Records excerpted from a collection
◆ ◆ ◆ ◆

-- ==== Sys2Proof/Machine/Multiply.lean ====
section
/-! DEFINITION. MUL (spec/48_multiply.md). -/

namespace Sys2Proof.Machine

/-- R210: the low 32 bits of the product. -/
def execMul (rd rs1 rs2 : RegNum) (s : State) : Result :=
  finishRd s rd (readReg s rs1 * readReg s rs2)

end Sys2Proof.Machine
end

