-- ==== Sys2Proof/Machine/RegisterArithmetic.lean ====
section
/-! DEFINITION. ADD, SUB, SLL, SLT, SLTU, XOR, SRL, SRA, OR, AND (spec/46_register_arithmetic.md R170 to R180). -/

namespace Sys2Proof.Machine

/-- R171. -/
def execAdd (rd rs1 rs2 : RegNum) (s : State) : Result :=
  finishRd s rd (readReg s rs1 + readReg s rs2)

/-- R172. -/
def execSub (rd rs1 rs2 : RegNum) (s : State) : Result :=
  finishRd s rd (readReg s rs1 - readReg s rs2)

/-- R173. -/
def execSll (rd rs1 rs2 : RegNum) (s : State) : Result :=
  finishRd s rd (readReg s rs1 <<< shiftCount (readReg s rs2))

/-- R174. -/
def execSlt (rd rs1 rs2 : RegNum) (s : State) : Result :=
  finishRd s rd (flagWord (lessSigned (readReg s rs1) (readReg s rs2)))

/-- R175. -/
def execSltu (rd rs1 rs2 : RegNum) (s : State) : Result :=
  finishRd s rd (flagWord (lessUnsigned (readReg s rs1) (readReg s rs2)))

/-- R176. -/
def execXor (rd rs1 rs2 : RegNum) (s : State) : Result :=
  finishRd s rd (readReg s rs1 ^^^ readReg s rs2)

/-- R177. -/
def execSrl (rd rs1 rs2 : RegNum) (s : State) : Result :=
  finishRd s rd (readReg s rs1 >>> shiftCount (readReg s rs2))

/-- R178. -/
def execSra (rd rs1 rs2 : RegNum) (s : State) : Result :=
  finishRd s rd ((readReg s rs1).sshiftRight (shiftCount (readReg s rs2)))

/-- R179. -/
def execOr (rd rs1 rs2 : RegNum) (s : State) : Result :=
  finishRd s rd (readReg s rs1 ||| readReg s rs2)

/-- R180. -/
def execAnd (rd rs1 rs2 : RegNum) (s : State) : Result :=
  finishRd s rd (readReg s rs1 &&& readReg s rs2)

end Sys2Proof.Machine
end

◆ ◆ ◆ ◆

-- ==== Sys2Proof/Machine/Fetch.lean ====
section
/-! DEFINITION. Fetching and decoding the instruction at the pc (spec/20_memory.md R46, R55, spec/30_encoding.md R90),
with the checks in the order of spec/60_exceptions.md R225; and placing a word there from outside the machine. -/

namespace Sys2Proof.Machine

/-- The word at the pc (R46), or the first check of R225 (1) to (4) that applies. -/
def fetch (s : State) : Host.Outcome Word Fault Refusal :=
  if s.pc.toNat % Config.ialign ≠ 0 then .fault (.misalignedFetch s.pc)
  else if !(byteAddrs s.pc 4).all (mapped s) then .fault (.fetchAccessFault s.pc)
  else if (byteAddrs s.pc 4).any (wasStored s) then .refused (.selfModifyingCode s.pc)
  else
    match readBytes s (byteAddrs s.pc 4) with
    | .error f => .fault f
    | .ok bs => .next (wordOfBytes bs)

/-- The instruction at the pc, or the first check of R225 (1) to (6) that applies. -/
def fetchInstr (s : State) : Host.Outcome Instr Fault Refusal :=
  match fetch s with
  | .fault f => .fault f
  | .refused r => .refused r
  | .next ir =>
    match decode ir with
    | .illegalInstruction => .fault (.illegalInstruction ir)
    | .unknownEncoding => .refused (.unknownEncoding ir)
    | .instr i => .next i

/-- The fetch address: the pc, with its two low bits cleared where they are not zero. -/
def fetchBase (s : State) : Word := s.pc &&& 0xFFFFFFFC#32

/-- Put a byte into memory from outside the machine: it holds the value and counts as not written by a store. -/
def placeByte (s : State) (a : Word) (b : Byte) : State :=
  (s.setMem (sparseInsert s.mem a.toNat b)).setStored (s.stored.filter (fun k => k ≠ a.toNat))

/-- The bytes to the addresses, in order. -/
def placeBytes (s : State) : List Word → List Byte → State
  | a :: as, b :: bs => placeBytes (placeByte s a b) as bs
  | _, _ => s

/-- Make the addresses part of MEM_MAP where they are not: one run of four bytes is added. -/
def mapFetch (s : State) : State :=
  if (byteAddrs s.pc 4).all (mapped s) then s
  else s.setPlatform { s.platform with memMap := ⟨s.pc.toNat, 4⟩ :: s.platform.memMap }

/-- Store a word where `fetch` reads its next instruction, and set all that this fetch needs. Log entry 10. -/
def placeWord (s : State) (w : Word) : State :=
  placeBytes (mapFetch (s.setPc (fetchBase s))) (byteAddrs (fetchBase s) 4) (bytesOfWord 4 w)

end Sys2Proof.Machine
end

◆ ◆ ◆ ◆

• _Instructions for the task_
I'd like the lines above from the one with "-- ==== Sys2Proof/Machine/Multiply.lean" up to and including the one with "def execSlt (rd" copied exactly, with no other lines.

• _Answer section_
-- ==== Sys2Proof/Machine/Multiply.lean ====
section
/-! DEFINITION. MUL (spec/48_multiply.md). -/

namespace Sys2Proof.Machine

/-- R210: the low 32 bits of the product. -/
def execMul (rd rs1 rs2 : RegNum) (s : State) : Result :=
  finishRd s rd (readReg s rs1 * readReg s rs2)

end Sys2Proof.Machine
end

-- ==== Sys2Proof/Machine/RegisterArithmetic.lean ====
section
/-! DEFINITION. ADD, SUB, SLL, SLT, SLTU, XOR, SRL, SRA, OR, AND (spec/46_register_arithmetic.md R170 to R180). -/

namespace Sys2Proof.Machine

/-- R171. -/
def execAdd (rd rs1 rs2 : RegNum) (s : State) : Result :=
  finishRd s rd (readReg s rs1 + readReg s rs2)

/-- R172. -/
def execSub (rd rs1 rs2 : RegNum) (s : State) : Result :=
  finishRd s rd (readReg s rs1 - readReg s rs2)

/-- R173. -/
def execSll (rd rs1 rs2 : RegNum) (s : State) : Result :=
  finishRd s rd (readReg s rs1 <<< shiftCount (readReg s rs2))

/-- R174. -/
def execSlt (rd rs1 rs2 : RegNum) (s : State) : Result :=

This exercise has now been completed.